**Your objective**
The data below holds a line containing "-- ==== Sys2Proof/Laws/State.lean" and a line containing "i s).divider = s.divider := rfl"; please quote exactly those two lines and every line between them, and nothing else.

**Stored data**
Content starts

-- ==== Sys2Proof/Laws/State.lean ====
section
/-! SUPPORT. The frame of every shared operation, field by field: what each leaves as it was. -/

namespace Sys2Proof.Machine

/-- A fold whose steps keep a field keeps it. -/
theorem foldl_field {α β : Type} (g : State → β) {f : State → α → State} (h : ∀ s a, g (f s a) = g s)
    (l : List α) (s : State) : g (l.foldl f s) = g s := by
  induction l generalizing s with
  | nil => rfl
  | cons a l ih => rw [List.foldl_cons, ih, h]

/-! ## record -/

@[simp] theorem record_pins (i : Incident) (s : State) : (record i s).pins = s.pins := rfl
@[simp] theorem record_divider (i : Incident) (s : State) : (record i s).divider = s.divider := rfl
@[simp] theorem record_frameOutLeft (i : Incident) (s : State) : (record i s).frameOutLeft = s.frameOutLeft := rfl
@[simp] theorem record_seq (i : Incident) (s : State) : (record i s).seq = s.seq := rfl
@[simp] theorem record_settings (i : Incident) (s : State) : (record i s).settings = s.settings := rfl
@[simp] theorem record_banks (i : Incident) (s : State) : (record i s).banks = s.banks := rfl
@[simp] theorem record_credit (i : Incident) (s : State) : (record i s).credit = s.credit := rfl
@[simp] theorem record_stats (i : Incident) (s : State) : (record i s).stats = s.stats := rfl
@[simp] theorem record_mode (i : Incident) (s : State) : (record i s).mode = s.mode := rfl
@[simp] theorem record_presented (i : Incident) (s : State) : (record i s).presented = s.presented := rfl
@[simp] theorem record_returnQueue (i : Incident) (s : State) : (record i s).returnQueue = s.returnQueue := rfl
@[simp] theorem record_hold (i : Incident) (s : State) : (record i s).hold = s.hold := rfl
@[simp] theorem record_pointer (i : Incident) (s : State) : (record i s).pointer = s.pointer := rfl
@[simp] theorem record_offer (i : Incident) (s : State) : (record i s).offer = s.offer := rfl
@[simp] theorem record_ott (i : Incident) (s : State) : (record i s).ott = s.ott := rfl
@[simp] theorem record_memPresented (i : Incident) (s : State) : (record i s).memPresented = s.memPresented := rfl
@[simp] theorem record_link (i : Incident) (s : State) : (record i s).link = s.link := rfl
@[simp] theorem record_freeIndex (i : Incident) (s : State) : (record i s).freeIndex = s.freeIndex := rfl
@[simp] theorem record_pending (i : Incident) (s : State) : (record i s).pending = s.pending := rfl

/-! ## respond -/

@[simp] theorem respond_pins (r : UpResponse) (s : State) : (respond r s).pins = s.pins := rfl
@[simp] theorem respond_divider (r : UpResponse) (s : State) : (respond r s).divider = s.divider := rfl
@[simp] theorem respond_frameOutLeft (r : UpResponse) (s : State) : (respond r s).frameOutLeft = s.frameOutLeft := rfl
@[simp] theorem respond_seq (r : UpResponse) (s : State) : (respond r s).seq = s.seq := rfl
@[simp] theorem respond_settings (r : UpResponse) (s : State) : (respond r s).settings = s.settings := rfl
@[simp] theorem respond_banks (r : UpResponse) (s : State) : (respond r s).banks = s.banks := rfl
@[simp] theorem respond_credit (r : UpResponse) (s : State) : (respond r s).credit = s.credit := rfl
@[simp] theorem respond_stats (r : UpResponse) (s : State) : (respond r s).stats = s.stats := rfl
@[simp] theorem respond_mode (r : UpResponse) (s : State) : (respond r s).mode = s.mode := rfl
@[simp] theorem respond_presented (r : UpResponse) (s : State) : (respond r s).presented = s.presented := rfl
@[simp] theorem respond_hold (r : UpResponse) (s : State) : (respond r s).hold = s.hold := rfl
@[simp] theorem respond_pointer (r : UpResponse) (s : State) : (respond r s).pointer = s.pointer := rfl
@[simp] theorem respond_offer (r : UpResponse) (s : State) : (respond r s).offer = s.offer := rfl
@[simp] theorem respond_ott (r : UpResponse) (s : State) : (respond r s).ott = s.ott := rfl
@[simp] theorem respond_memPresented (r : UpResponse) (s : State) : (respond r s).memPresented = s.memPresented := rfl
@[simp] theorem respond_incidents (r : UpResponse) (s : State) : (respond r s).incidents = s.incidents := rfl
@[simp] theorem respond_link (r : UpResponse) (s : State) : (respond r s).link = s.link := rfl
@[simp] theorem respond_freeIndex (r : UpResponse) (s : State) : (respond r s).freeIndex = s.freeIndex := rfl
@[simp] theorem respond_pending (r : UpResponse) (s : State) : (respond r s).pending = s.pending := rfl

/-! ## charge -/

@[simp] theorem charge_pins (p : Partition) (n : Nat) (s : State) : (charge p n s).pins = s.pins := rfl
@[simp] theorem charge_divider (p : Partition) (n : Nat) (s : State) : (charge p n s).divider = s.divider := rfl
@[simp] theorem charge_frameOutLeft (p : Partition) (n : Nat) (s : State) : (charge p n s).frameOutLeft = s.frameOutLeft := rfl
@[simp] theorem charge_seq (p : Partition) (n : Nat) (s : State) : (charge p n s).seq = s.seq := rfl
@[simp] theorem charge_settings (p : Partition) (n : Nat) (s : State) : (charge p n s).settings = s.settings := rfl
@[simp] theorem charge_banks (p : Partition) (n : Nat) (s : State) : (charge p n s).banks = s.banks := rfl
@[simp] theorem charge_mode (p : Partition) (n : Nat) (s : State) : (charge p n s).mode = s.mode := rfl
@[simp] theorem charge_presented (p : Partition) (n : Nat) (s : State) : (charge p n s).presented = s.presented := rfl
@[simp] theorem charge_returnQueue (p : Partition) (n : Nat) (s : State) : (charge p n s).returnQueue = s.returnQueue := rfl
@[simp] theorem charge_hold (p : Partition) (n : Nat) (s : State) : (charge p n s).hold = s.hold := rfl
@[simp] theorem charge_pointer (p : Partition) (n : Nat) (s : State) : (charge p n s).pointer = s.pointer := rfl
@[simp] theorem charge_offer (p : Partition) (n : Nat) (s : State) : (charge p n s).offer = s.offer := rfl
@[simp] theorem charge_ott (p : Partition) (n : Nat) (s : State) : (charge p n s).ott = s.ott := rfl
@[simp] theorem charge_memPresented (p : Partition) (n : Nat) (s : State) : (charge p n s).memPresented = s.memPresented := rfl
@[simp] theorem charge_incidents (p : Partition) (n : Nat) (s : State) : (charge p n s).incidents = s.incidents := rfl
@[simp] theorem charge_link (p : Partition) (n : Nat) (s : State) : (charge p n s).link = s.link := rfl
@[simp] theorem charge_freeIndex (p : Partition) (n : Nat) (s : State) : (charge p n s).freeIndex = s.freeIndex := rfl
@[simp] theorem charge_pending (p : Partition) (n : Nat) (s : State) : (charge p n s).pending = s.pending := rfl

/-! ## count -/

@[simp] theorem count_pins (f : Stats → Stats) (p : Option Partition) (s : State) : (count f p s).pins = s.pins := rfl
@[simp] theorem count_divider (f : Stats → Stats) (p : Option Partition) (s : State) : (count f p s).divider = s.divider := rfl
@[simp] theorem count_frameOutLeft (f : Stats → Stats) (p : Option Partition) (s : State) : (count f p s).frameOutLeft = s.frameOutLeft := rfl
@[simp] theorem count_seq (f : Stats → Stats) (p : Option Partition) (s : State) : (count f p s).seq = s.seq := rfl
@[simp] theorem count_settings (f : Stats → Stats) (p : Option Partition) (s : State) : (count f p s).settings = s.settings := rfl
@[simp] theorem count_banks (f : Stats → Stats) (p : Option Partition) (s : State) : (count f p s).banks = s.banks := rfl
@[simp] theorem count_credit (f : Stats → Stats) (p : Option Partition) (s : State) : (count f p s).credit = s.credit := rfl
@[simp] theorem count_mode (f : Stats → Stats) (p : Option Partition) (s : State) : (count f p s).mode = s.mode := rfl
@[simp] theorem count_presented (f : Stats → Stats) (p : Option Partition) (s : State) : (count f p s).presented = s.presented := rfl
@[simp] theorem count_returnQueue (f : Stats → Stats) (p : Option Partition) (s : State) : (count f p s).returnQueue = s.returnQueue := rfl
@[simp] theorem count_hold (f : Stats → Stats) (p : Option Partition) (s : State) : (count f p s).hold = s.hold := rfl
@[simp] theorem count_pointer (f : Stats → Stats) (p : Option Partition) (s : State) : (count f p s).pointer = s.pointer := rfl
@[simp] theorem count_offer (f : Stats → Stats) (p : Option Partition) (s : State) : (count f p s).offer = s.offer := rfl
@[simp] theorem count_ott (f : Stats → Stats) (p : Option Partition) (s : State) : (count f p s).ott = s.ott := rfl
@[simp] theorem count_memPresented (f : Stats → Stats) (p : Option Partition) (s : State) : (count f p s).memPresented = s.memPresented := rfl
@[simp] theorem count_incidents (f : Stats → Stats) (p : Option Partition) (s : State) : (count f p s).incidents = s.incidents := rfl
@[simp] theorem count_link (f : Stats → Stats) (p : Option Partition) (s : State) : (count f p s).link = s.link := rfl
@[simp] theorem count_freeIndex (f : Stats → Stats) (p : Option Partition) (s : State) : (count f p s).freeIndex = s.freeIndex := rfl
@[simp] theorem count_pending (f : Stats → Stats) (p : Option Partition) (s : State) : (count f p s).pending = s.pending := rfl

Content ends
Content starts

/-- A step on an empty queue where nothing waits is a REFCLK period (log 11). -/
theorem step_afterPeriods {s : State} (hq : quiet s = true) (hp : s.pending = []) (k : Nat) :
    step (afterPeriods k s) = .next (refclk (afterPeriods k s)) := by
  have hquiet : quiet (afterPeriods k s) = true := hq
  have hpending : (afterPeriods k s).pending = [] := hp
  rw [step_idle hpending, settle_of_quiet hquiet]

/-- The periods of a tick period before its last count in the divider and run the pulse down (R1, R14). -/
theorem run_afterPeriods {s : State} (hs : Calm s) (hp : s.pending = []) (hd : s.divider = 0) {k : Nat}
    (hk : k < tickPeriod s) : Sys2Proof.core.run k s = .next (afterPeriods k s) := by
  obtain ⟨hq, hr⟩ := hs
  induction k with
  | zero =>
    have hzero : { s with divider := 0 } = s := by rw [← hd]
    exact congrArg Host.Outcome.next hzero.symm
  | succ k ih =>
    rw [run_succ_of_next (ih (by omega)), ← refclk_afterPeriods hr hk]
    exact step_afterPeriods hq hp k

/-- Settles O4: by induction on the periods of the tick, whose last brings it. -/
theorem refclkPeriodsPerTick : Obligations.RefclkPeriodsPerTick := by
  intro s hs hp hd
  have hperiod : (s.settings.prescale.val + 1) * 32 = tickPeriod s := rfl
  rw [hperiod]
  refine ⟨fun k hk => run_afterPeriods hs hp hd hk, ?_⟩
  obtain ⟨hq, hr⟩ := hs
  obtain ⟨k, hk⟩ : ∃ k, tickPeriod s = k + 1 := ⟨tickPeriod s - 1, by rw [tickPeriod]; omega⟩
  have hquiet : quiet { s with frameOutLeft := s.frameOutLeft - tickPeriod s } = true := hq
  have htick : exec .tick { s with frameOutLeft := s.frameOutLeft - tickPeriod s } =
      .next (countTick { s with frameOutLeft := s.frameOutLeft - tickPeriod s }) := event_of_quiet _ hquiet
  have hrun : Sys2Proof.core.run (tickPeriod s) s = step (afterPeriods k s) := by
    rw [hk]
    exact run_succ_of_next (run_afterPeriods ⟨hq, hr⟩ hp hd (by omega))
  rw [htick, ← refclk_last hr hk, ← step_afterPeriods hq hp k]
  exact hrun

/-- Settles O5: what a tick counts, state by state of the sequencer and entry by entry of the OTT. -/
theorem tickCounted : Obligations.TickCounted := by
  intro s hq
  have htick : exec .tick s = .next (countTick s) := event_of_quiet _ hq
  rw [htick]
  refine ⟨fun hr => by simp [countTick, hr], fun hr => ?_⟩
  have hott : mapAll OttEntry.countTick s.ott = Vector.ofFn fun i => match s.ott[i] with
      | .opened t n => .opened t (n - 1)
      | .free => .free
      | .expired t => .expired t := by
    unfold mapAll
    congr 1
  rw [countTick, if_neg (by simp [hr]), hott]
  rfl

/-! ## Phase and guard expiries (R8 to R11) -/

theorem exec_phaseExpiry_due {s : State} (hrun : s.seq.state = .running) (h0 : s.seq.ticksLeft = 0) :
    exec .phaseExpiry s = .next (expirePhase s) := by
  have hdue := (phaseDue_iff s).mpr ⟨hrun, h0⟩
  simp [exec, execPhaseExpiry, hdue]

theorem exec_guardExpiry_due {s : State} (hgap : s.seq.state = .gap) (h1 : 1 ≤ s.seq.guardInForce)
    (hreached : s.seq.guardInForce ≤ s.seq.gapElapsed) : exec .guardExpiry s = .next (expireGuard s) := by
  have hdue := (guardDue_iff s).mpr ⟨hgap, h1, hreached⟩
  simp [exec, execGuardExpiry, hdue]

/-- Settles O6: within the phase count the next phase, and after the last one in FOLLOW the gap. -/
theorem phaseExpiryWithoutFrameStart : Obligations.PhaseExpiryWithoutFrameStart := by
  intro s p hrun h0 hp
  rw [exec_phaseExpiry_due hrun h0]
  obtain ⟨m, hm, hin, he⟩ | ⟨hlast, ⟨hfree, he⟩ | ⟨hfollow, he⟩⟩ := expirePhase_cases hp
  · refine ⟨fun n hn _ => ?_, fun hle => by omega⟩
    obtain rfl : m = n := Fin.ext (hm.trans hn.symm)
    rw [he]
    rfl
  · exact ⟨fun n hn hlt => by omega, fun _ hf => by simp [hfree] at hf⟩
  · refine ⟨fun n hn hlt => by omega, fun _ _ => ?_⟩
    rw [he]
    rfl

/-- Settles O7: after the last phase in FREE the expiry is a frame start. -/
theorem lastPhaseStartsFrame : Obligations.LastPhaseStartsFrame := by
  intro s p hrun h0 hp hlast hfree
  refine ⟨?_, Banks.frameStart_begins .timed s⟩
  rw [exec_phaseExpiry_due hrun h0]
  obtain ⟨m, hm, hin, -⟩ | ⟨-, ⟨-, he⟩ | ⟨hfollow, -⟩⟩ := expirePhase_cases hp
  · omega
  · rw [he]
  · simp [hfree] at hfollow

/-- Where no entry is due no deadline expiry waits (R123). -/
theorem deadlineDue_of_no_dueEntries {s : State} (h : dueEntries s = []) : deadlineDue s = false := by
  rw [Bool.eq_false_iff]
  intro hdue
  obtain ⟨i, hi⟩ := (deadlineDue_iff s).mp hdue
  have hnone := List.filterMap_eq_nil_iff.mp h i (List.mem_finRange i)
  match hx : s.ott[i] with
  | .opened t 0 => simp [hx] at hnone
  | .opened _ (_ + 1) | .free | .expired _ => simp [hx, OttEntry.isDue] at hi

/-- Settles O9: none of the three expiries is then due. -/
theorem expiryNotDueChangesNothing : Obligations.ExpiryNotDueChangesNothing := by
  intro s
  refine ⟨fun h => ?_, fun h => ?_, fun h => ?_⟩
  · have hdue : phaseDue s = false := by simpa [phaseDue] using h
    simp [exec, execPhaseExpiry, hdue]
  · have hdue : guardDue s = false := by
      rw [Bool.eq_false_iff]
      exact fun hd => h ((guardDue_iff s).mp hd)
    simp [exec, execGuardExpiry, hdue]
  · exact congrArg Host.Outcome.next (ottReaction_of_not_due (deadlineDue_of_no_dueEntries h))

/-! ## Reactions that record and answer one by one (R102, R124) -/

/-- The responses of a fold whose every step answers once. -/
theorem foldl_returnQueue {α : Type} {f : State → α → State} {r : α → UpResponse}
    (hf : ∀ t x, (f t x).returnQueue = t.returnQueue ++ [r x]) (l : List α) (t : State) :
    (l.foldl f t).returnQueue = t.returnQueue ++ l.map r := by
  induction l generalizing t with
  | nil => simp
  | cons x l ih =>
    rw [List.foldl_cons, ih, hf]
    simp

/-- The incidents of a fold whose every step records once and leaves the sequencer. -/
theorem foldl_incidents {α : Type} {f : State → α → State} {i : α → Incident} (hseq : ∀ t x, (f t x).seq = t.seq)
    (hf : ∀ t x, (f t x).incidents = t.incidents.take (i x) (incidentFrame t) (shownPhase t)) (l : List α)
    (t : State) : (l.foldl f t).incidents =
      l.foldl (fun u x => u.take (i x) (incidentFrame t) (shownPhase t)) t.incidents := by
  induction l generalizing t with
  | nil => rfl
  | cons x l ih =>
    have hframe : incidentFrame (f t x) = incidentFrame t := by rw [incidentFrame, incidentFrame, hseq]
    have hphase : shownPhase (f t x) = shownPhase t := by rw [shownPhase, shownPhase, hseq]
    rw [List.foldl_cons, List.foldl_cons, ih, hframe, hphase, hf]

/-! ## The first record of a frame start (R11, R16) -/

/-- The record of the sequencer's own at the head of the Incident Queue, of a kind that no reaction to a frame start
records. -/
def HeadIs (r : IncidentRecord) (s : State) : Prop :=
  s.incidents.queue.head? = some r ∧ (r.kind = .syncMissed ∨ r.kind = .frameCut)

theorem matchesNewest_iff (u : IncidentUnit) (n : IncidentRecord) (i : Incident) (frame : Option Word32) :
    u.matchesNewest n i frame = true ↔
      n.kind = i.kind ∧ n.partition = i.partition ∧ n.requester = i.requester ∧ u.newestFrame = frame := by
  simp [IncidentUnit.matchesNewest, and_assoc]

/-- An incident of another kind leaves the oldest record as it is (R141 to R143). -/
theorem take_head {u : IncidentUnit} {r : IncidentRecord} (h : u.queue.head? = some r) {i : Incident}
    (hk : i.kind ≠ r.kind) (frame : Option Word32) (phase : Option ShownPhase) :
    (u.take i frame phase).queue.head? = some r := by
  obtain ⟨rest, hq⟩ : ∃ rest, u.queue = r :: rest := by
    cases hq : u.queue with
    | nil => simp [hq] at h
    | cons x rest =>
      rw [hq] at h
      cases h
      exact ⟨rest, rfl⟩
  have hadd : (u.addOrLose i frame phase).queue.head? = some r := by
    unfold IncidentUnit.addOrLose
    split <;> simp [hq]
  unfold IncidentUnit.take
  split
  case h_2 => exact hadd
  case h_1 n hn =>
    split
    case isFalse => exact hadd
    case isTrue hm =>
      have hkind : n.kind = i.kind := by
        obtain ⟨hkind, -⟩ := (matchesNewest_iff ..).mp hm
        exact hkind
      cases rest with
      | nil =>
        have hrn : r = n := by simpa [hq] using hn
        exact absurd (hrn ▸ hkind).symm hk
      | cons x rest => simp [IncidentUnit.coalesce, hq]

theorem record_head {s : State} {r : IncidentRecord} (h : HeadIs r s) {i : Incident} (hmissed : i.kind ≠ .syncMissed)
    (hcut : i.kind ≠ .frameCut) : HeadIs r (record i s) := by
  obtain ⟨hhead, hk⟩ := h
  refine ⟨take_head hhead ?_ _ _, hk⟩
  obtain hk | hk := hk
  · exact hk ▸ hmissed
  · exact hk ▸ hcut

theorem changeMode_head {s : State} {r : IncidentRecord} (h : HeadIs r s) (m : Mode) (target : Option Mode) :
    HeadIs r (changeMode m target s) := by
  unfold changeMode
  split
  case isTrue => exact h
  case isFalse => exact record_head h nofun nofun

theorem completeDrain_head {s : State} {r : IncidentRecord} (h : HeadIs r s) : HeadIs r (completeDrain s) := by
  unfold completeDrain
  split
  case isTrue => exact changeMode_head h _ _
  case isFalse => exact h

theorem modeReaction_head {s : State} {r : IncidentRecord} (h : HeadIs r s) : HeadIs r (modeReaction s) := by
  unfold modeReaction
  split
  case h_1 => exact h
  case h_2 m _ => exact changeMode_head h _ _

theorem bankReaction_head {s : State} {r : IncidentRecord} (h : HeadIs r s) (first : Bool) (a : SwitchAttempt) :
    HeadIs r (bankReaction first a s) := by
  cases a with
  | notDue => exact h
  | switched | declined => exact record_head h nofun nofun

Content ends

**Written solution**
-- ==== Sys2Proof/Laws/State.lean ====
section
/-! SUPPORT. The frame of every shared operation, field by field: what each leaves as it was. -/

namespace Sys2Proof.Machine

/-- A fold whose steps keep a field keeps it. -/
theorem foldl_field {α β : Type} (g : State → β) {f : State → α → State} (h : ∀ s a, g (f s a) = g s)
    (l : List α) (s : State) : g (l.foldl f s) = g s := by
  induction l generalizing s with
  | nil => rfl
  | cons a l ih => rw [List.foldl_cons, ih, h]

/-! ## record -/

@[simp] theorem record_pins (i : Incident) (s : State) : (record i s).pins = s.pins := rfl
@[simp] theorem record_divider (i : Incident) (s : State) : (record i s).divider = s.divider := rfl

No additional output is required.